When a plaintiff’s harm would have occurred even if the defendant had not acted negligently, then the defendant’s negligent conduct did not “legally” cause the plaintiff’s harm.

Defendant’s negligent conduct must be a “but for” cause of the plaintiff’s harm.

Plaintiff must establish that “more probably than not” the defendants conduct was the “but for” cause of harm.

Higher degree of fault, more likely the court will let thin causation evidence go to jury.

  1. Special Problems of Proof: Was the D’s Conduct Capable of Causing the P’s Harm?

Focus on quality of plaintiff’s technical proof of defendant’s conduct actually causing the harm.

Did D’s conduct have anything to do with the harm?

Most cases involve expert testimony to boost technical quality of evidence.

Frye Test-(bout 12 still use)

Courts using Frye must determine if the method by which evidence was obtained was generally accepted by experts “in the particular field in which it belongs”. If not, then not admissible.

Daubert Test- (med malpractice)(most common)(20 states adopted)

Courts using Daubert- “general acceptance” not necessary precondition to the admissibility of scientific evidence under Fed Rule of Evid.

Inquiry must be solely on principles, and methodology, not on the conclusions they generate. Look at if:

  1. Theory in question can be (had or has been) tested

  2. Subjected to peer review-publication

  3. Known or potential error rate

  4. Existence and Maintenance of Standards Controlling its operation

  5. Whether has attracted widespread acceptance in relevant scientific community.

For Toxic Agent Cases, for plaintiff to prevail, must establish “general causation” with proof that toxic agent increased the risk of harm.

“as long as evidence of increased risk exists a court may use other evidence to prove that the plaintiff before the court suffered from exposure to the risk”.

Still must show that “more-likely than not” the harm was caused by the defendant’s product or conduct.

Loss-of-chance or Increased Risk of Harm-

Minority of courts refuse to allow recovery for loss-of-chance unless plaintiff can establish causation under the traditional negligence standard.

Plaintiff must show d’s failure to diagnose or treat did, more-likely than not, cause the plaintiff’s harm.

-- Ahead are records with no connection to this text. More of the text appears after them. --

-- ==== Sys2Proof/Safety.lean ====
section
/-! DEFINITION. The terms that claims use: when an instruction issues with nothing in its way, what its completion
leaves unchanged, and the canonical form of memory. -/

namespace Sys2Proof.Machine

open Sys2Proof

/-! ## Memory -/

/-- Global memory has its canonical form. -/
def State.memoryOk (s : State) : Bool := s.mem.wf

/-- Every byte of global memory, of every scratchpad and of every block's accumulator tiles reads the same. -/
def SameBytes (s t : State) : Prop := ∀ p : Place, readPlace t p 1 = readPlace s p 1

/-! ## When an instruction issues (R12, R16, R17, R25, R173, R178, R227) -/

/-- Nothing holds instruction `i` back on the issuing path `x` of `s`: its encoding is legal where it stands, a thread
is active, the crew holds the registers it names, its operands are full and not interlocked, every older fault check
has passed where that is asked for, and its fold index is one of the variant's. -/
structure Ready (i : Instr) (s : State) (x : Cx) : Prop where
  path : Cx.of s i.body.guard = some x
  encoding : legal i = true
  place : handlerUnd x.cr i = false
  active : x.act ≠ 0
  blocks : (namedV x.cr i).all x.cr.holds = true
  older : waitsForOlder i = true → x.cr.checksDue = false
  full : feTraps x.cr i x.acts = false
  operands : operandsReady x.cr i x.acts = true
  fold : foldIndex i < x.fold

/-! ## What completion leaves unchanged -/

/-- The crew's checkpoint is as before; where a region has ended, it is taken of the crew as it now stands (R276, R277). An
instruction that a hardware error has rolled back has issued again when threads of `lanes` leave it, and a new checkpoint
forgets it then (R383). -/
def Headed (old new : Crew) (lanes : Lanes) (ends : Bool) : Prop :=
  if ends then
    new.ckS = new.s.below 64 ∧ new.ckFstat = new.fstat ∧ new.ckSeq = new.seq ∧ new.ckMark = new.xmark ∧
      new.retry = (old.retryIssued lanes).filter (fun r => !r.issued)
  else
    new.ckS = old.ckS ∧ new.ckFstat = old.ckFstat ∧ new.ckSeq = old.ckSeq ∧ new.ckMark = old.ckMark ∧
      new.retry = old.retryIssued lanes

/-- A thread of the path after its instruction: at the slot that follows, which is its new head where the region has ended
(R277). A handler's threads leave the mark of a thread that is back at its head (R63). -/
def passed (cr : Crew) (next l : Nat) (ends : Bool) (t : Thread) : Thread :=
  let t := { t with pc := next, wait := none, since := none, arrived := false, atHead := cr.inHandler && t.atHead }
  if ends then
    { t with head := cr.checkpoint l next t.head.li t.head.ws t.head.bay t.dctr, cnt := Counts.zero, skip := Counts.zero,
             atHead := true, headDue := true, bars := [] }
  else t

/-- The path's threads have gone on to the slot that follows; every other thread is as before. -/
def Advanced (x : Cx) (cr : Crew) (ends : Bool) : Prop :=
  Headed x.cr cr x.lanes ends ∧
    ∀ l, cr.thread? l = (x.cr.thread? l).map (fun t => if x.lanes.getLsbD l then passed cr x.nextPc l ends t else t)

/-- `Ready`, but for the active thread: no thread of the path is active. -/
structure Vacant (i : Instr) (s : State) (x : Cx) : Prop where
  path : Cx.of s i.body.guard = some x
  encoding : legal i = true
  place : handlerUnd x.cr i = false
  idle : x.act = 0
  blocks : (namedV x.cr i).all x.cr.holds = true
  older : waitsForOlder i = true → x.cr.checksDue = false
  operands : operandsReady x.cr i [] = true
  fold : foldIndex i < x.fold

/-- A crew's registers are as before, but for those of `v` (register and lane), `s` and `p`; all the rest of the crew
(status, Store Path, loads, locks, monitor, engine counters, trap and handler) is as before, its threads, its count of
waiting and what `Headed` says apart. -/
structure Kept (old new : Crew) (v : Nat → Nat → Prop) (s p : Nat → Prop) : Prop where
  vector : ∀ r l, l < 32 → ¬ v r l → new.getV r l = old.getV r l ∧ new.isEmpty r l = old.isEmpty r l
  uniform : ∀ r, ¬ s r → new.getS r = old.getS r
  predicate : ∀ r, ¬ p r → new.getP r = old.getP r
  rest : { new with s := old.s, p := old.p, v := old.v, empty := old.empty, held := old.held, threads := old.threads,
                    probes := old.probes, ckS := old.ckS, ckFstat := old.ckFstat,
                    ckSeq := old.ckSeq, ckMark := old.ckMark, retry := old.retry } = old

/-- The vector registers that a destination of `n` registers writes: its own, in the active lanes. -/
def destV (x : Cx) (d : Opr) (n r l : Nat) : Prop :=
  match d with
  | .v k => x.act.getLsbD l = true ∧ x.cr.vName k.toNat ≤ r ∧ r < x.cr.vName k.toNat + n
  | _ => False
/-- The uniform register that a destination writes. -/
def destS (x : Cx) (d : Opr) (r : Nat) : Prop :=
  match d with
  | .s k => r = x.cr.sName k.toNat
  | _ => False
/-- The predicate register that a predicate destination writes; `p15` discards. -/
def destP (x : Cx) (pd : BitVec 4) (r : Nat) : Prop := pd ≠ 15 ∧ r = x.cr.pName pd.toNat
/-- No register. -/
def none2 : Nat → Nat → Prop := fun _ _ => False
def none1 : Nat → Prop := fun _ => False

/-- What a destination of `n` registers holds in a lane; a uniform register holds one value for all. -/
def destVal (x : Cx) (cr : Crew) (d : Opr) (n l : Nat) : Nat :=
  match d with
  | .v k => cr.getVs (x.cr.vName k.toNat) l n
  | .s k => (cr.getS (x.cr.sName k.toNat)).toNat
  | _ => 0

/-- `i` completes: the step's next state differs in the path's crew alone, memory reads as before, the path's threads
go on, and the crew is as `eff` says. -/
def Completes (i : Instr) (s : State) (x : Cx) (eff : Crew → Prop) : Prop :=
  ∃ cr, exec i s = .next (s.setCrew x.b x.c cr) ∧ SameBytes s (s.setCrew x.b x.c cr) ∧
    Advanced x cr (endsRegion i && !x.cr.inHandler) ∧ eff cr

/-- The crew's only change is the destination `d` of `n` registers, with the flags `fl` set; in every active lane it
holds what `val` says. -/
def WritesReg (x : Cx) (d : Opr) (n : Nat) (fl : Flags) (val : Nat → Nat → Prop) (cr : Crew) : Prop :=
  (∀ l, l ∈ dstLanes x d → val l (destVal x cr d n l)) ∧
  Kept (x.cr.orFlags fl) cr (destV x d n) (destS x d) none1

/-- The crew's only change is the predicate `pd`: every active lane's bit is `val`'s, every other bit as before. -/
def WritesPred (x : Cx) (pd : BitVec 4) (fl : Flags) (val : Nat → Bool) (cr : Crew) : Prop :=
  (pd ≠ 15 → ∀ l, l < 32 → (cr.getP (x.cr.pName pd.toNat)).getLsbD l =
    if x.act.getLsbD l then val l else (x.cr.getP (x.cr.pName pd.toNat)).getLsbD l) ∧
  Kept (x.cr.orFlags fl) cr none2 none1 (destP x pd)

/-- The crew's only changes are the destination `d` of `n` registers, the predicate `pd` and the flags `fl`. -/
def WritesBoth (x : Cx) (d : Opr) (n : Nat) (pd : BitVec 4) (fl : Flags) (val : Nat → Nat → Prop) (bit : Nat → Bool)
    (cr : Crew) : Prop :=
  (∀ l, l ∈ dstLanes x d → val l (destVal x cr d n l)) ∧
  (pd ≠ 15 → ∀ l, l < 32 → (cr.getP (x.cr.pName pd.toNat)).getLsbD l =
    if x.act.getLsbD l then bit l else (x.cr.getP (x.cr.pName pd.toNat)).getLsbD l) ∧
  Kept (x.cr.orFlags fl) cr (destV x d n) (destS x d) (destP x pd)

end Sys2Proof.Machine
end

Most courts allow loss-of-chance to reach jury even when plaintiff cannot prove the defendant was more likely than not, the cause of the plaintiffs harm.

LOSS OF CHANCE has not been extended beyond medical malpractice.

  1. When 2 (or more) Negligent Actors Concurrently (or successively) cause the plaintiff’s harm

  1. Indivisible Harm

Negligent conduct of either actor would not, without the other, have caused the accident in which plaintiff suffered harm.

Each is held liable for the entire result not just for their individual parts.

  1. Joint and Severable Liability

Defendants who are jointly liable can be joined in a single action, but plaintiff is not required to join them.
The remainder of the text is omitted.